I have an apache-beam based dataflow job to read using vcf source from a single text file (stored in google cloud storage), transform text lines into datastore Entities and write them into the datastore sink. The workflow works fine but the cons I noticed is that:


  • The write speed into datastore is at most around 25-30 entities per second.
  • 数据存储区的写入速度最多约为每秒25-30个实体。
  • I tried to use --autoscalingAlgorithm=THROUGHPUT_BASED --numWorkers=10 --maxNumWorkers=100 but the execution seems to prefer one worker (see graph below: the target workers once increased to 2 but reduced to 1 "based on the ability to parallelize the work in the currently running step").
  • 我尝试使用--autoscalingAlgorithm = THROUGHPUT_BASED --numWorkers = 10 --maxNumWorkers = 100但执行似乎更喜欢一个工作者(见下图:目标工作者曾经增加到2但是根据并行化的能力减少到1“当前运行步骤中的工作“)。

I did not use ancestor path for the keys; all the entities are the same kind.


The pipeline code looks like below:


def write_to_datastore(project, user_options, pipeline_options):
"""Creates a pipeline that writes entities to Cloud Datastore."""
  with beam.Pipeline(options=pipeline_options) as p:
   | 'Read vcf files' >> vcfio.ReadFromVcf(user_options.input)
   | 'Create my entity' >> beam.ParDo(
     ToEntityFn(), user_options.kind)
   | 'Write to datastore' >> WriteToDatastore(project))

Because I have millions of rows to write into the datastore, it would take too long to write with a speed of 30 entities/sec.

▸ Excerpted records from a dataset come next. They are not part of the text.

/-- Store the words of an edit, with new parity. -/
def State.storeEdit (s : State) (x : Edit) : State :=
  let t := (List.range x.ws.length).foldl (fun t i =>
    if x.t = 0x11 then t.writeOh x.e (x.w + i) (wd x.ws i)
    else t.setTblB x.t x.b x.e (x.w + i) (s.newWord x (x.w + i))) s
  { t with tblBad := t.tblBad.filter fun k => k / 128 != tblKey x.t x.b x.e 0 / 128 }

/-- A word of the insertion map holds a code that its position does not allow (R110) (DESIGN CHOICE,
notes/assumptions/160.md). -/
def State.insBad (s : State) (e w : Nat) : Bool :=
  let base := ((e % 64 - 4) * 64 + 4 * w) * 4
  4 ≤ e % 64 && e % 64 < 8 && (List.range 16).any fun i =>
    !((s.ohRule (e / 64) (base + i)).2.contains (s.insCode (e / 64) (base + i)))

/-- What the change of an enable bit, or a command bit, of an entry does. `was` and `now` are the enable bit. -/
def State.editEffect (s : State) (x : Edit) (was now : Bool) : State :=
  let e := x.e
  let up := now && !was
  let down := was && !now
  if x.t = 0x11 then
    s.flagIf (.chan (e / 64) 11) ((List.range x.ws.length).any fun i => s.insBad e (x.w + i))
  else if x.t = 0x04 then
    let s := if x.hits 0 3 then s.trpAgree (pgScrub e) else s
    if up then s.pgEnable e else if down then s.pgDisable e else s
  else if x.t = 0x05 then
    let s := if up then s.redEnable e else if down then s.redDisable e else s
    if x.has 1 && bit (wd x.ws (1 - x.w)) 31 then s.redRealign e else s
  else if x.t = 0x06 then (if up then s.frerEnable e else s)
  else if x.t = 0x12 then
    (if up then ((s.setTbl 0x12 e 1 0).drawNonce e).modStream e fun d => { d with bits := [] } else s)
  else if x.t = 0x19 then (if up then s.fillPolicer e else s)
  else if x.t = 0x1B then (if up then s.resetQueue (e / 8) (e % 8) else s)
  else if x.t = 0x1C then (if up then s.resetPort e else s)
  else s

/-- One entry of a write that its rule does not refuse. -/
def State.applyEdit (s : State) (x : Edit) : State :=
  let was := bit (s.oldWord x 0) 31
  let t := s.storeEdit x
  let t := t.editEffect x was (bit (t.oldWord x 0) 31)
  if pairTable x.t then t.mirrorEntry x.t x.b x.e (mirrorWords x.t) else t

/-! ### TBL_WR and TBL_RD -/

/-- Entries of a write, in ascending order: how many were written, and the refusal of the first that was not. -/
def State.writeEntries (s : State) (t b n : Nat) : Nat → Nat → List Word → Nat → State × Nat × Nat × List Word
  | _, _, _, 0 => (s, 0, stOk, [])
  | e, w, ws, fuel + 1 =>
    if ws.isEmpty then (s, 0, stOk, [])
    else
      let x : Edit := { t := t, b := b, e := e, w := w, ws := ws.take (n - w) }
      if s.editStatus x = stOk then
        let r := (s.applyEdit x).writeEntries t b n (e + 1) 0 (ws.drop (n - w)) fuel
        (r.1, r.2.1 + 1, r.2.2.1, r.2.2.2)
      else (s, 0, s.editStatus x, s.editReason x)

/-- The words named by W0 and W1 lie in a table: its words of an entry. -/
def tblRange (w0 w1 : Word) (count : Nat) : Option Nat :=
  match tblShape (fld w0 31 24) with
  | none => none
  | some (entries, n, banked) =>
    if onlyBits w0 0xFF800000 && (banked || !bit w0 23) && fld w1 7 0 < n
        && fld w1 31 8 * n + fld w1 7 0 + count ≤ entries * n then some n
    else none

/-- TBL_WR; one refused because its block is enabled raises the S0 note of R12 (DEDUCED, notes/assumptions/146.md). -/
def State.fxTblWr (q : Req) (ws : List Word) (s : State) : State :=
  let op := 0x0202
  let w0 := wd ws 0
  let w1 := wd ws 1
  if ws.length < 3 then s.finish q op eLength 0 []
  else
    match tblRange w0 w1 (ws.length - 2) with
    | none => s.finish q op eParam 0 []
    | some n =>
      if pairTable (fld w0 31 24) && s.notActive then s.finish q op eNotActive 0 []
      else
        let r := s.writeEntries (fld w0 31 24) (fld w0 23 23) n (fld w1 31 8) (fld w1 7 0) (ws.drop 2) ws.length
        (if r.2.2.1 = eEnabled then r.1.fault 14 else r.1).finish q op r.2.2.1 (if r.2.2.1 = stOk then 0 else r.2.1) r.2.2.2

/-- Bring the status words of an entry to the present, where a read takes them live (R59, R355, R362, R363,
R286). -/
def State.showEntry (s : State) (t e : Nat) : State :=
  if t = 0x10 then s.adaptShow e
  else if t = 0x19 then s.showPolicer e
  else if t = 0x1B then s.showQueue e
  else if t = 0x1C then s.showPort e
  else if t = 0x06 && bit (s.tbl 6 e 0) 30 then
    s.setTbl 6 e 5 (setFld (s.tbl 6 e 5) 15 0 (s.frer e).nextSeq)
  else s

/-- The four insertion bytes of a word that has never been written show the default codes (R112, R114). -/
def State.insWord (s : State) (c o : Nat) : Word :=
  let b (k : Nat) : Nat :=
    (List.range 4).foldl (fun n j => n + s.insCode c (4 * (o + k) + j) * 4 ^ j) 0
  BitVec.ofNat 32 (b 0 * 2 ^ 24 + b 1 * 2 ^ 16 + b 2 * 2 ^ 8 + b 3)

/-- One word as TBL_RD returns it. -/
def State.readWord (s : State) (t b e w : Nat) : Word :=
  let o := e % 64 * 64 + 4 * w
  if t = 0x11 ∧ 0x100 ≤ o ∧ o < 0x200 then s.insWord (e / 64) (o - 0x100) else s.tblB t b e w

/-- Words from word w of entry e on; a read of DEPTH_MAX and HOL_MAX resets them (R471). -/
def State.readWords (s : State) (t b n : Nat) : Nat → Nat → Nat → List Word × State
  | _, _, 0 => ([], s)
  | e, w, k + 1 =>
    let s := s.showEntry t e
    let v := s.readWord t b e w
    let s := if t = 0x1B ∧ w = 7 then s.readReset (.depthMax e)
      else if t = 0x1B ∧ w = 8 then s.readReset (.holMax e) else s
    let r := if w + 1 < n then s.readWords t b n e (w + 1) k else s.readWords t b n (e + 1) 0 k
    (v :: r.1, r.2)

/-- TBL_RD. -/
def State.fxTblRd (q : Req) (ws : List Word) (s : State) : State :=
  let op := 0x0201
  let w0 := wd ws 0
  let w1 := wd ws 1
  let k := (wd ws 2).toNat
  if ws.length != 3 then s.status q op eLength
  else if k = 0 then s.status q op eParam
  else if k > maxCount q then s.status q op eLength
  else
    match tblRange w0 w1 k with
    | none => s.status q op eParam
    | some n =>
      let r := s.readWords (fld w0 31 24) (fld w0 23 23) n (fld w1 31 8) (fld w1 7 0) k
      r.2.reply q op stOk 0 r.1

end Sys2Proof.Machine
end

Question: The input is just one huge gzipped file. Do I need to split it into multiple small files to trigger multiple workers? Is there any other way I can make the importing faster? Do I miss something in the num_workers setup? Thanks!


2 个解决方案



I'm not familiar with apache beam, the answer is from the general flow perspective.

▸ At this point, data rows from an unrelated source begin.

-- ==== Sys2Proof/Machine/Dispatch.lean ====
section
/-!
DEFINITION. The meaning of every command: one arm per constructor of Instr.
-/
namespace Sys2Proof.Machine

我对apache beam不熟悉,答案是从一般的流程角度来看。

Assuming there are no dependencies to be considered between entity data in various input file sections then yes, working with multiple input files should definitely help as all these files could then be processed virtually in parallel (depending, of course, on the max number of available workers).


You might not need to split the huge zipfile beforehand, it might be possible to simply hand off segments of the single input data stream to separate data segment workers for writing, if the overhead of such handoff itself is neglijible compared to the actual data segment processing.

您可能不需要事先拆分巨大的zip文件,如果与实际数据段处理相比,这种切换本身的开销是可忽略的,那么可以简单地将单个输入数据流的段移交给单独的数据段工作者进行写入。 。

The overall performance limitation would be the speed of reading the input data, splitting it in segments and handoff to the segment data workers.


A data segment worker would further split the data segment it receives in smaller chunks of up to the equivalent of the max 500 entities that can be converted to entities and written to the datastore in a single batch operation. Depending of the datastore client library used it may be possible to perform this operation asyncronously, allowing the split into chunks and conversion to entities to continue without waiting for the previous datastore writes to complete.


The performance limitation at the data segment worker would then be the speed at which the data segment can be split into chunks and the chunk converted to entities


If async ops aren't available or for even higher throughput, yet another handoff of each chunk to a segment worker could be performed, with the segment worker performing the conversion to entities and datastore batch write.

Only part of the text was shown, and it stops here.